About this exercise → Return the run of lines below that opens with the line containing "s.resetFree k →" and closes with the line containing "N = write_length", keeping each one exact.

Data to examine →
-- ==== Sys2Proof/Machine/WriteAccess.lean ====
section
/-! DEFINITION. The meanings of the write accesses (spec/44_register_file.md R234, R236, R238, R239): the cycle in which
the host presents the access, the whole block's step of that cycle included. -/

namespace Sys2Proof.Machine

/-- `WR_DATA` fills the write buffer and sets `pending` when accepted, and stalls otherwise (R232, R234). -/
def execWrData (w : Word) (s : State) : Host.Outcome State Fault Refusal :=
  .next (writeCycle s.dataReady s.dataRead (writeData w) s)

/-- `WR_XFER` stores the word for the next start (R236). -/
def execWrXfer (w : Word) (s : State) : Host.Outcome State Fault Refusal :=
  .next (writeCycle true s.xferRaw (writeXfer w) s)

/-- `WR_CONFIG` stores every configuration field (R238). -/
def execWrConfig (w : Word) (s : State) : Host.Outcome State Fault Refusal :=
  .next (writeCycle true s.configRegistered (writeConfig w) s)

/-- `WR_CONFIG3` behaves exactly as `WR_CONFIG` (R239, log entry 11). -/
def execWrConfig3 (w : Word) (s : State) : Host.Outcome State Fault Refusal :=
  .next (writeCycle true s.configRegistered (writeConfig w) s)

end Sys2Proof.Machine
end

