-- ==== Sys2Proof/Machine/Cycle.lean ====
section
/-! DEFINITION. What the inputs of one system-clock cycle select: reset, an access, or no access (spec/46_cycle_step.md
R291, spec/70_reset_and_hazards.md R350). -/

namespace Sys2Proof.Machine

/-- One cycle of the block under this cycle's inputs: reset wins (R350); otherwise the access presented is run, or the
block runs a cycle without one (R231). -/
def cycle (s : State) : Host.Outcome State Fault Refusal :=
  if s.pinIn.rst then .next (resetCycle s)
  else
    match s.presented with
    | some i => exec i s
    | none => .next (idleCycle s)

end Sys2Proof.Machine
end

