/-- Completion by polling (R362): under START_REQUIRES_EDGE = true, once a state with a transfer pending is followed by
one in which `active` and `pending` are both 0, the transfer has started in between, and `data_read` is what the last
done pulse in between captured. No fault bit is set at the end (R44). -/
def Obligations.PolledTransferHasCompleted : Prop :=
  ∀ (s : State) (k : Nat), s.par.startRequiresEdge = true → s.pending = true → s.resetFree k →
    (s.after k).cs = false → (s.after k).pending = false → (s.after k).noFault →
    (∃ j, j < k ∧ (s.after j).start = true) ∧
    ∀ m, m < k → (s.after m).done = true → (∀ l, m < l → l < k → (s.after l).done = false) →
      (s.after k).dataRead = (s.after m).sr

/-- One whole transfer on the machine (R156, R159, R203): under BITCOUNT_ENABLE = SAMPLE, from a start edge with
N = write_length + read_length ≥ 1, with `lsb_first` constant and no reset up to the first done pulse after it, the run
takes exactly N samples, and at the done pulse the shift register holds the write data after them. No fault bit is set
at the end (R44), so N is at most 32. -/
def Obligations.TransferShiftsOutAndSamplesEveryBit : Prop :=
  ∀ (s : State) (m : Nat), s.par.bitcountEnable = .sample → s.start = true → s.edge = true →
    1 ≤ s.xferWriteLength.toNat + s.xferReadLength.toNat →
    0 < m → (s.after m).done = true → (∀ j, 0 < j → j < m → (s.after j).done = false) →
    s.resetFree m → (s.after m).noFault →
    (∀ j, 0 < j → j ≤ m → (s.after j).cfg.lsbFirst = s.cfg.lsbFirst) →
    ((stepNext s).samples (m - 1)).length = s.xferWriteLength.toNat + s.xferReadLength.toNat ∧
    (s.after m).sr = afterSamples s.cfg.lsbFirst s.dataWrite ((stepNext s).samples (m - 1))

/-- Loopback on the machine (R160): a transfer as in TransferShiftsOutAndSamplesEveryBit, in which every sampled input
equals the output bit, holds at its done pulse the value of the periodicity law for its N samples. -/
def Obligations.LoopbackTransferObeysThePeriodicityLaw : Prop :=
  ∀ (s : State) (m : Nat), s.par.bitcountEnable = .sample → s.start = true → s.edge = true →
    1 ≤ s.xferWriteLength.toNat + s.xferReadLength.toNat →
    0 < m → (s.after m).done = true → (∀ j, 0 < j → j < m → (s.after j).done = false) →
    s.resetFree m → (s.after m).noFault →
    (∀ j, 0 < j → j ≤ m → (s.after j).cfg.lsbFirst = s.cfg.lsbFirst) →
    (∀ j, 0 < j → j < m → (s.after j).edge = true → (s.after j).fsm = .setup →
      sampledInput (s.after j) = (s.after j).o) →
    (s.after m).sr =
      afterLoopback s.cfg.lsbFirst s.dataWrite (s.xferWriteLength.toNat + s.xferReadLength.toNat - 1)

Answer for this exercise →
  ∀ (s : State) (k : Nat), s.par.startRequiresEdge = true → s.pending = true → s.resetFree k →
    (s.after k).cs = false → (s.after k).pending = false → (s.after k).noFault →
    (∃ j, j < k ∧ (s.after j).start = true) ∧
    ∀ m, m < k → (s.after m).done = true → (∀ l, m < l → l < k → (s.after l).done = false) →
      (s.after k).dataRead = (s.after m).sr

/-- One whole transfer on the machine (R156, R159, R203): under BITCOUNT_ENABLE = SAMPLE, from a start edge with
N = write_length + read_length ≥ 1, with `lsb_first` constant and no reset up to the first done pulse after it, the run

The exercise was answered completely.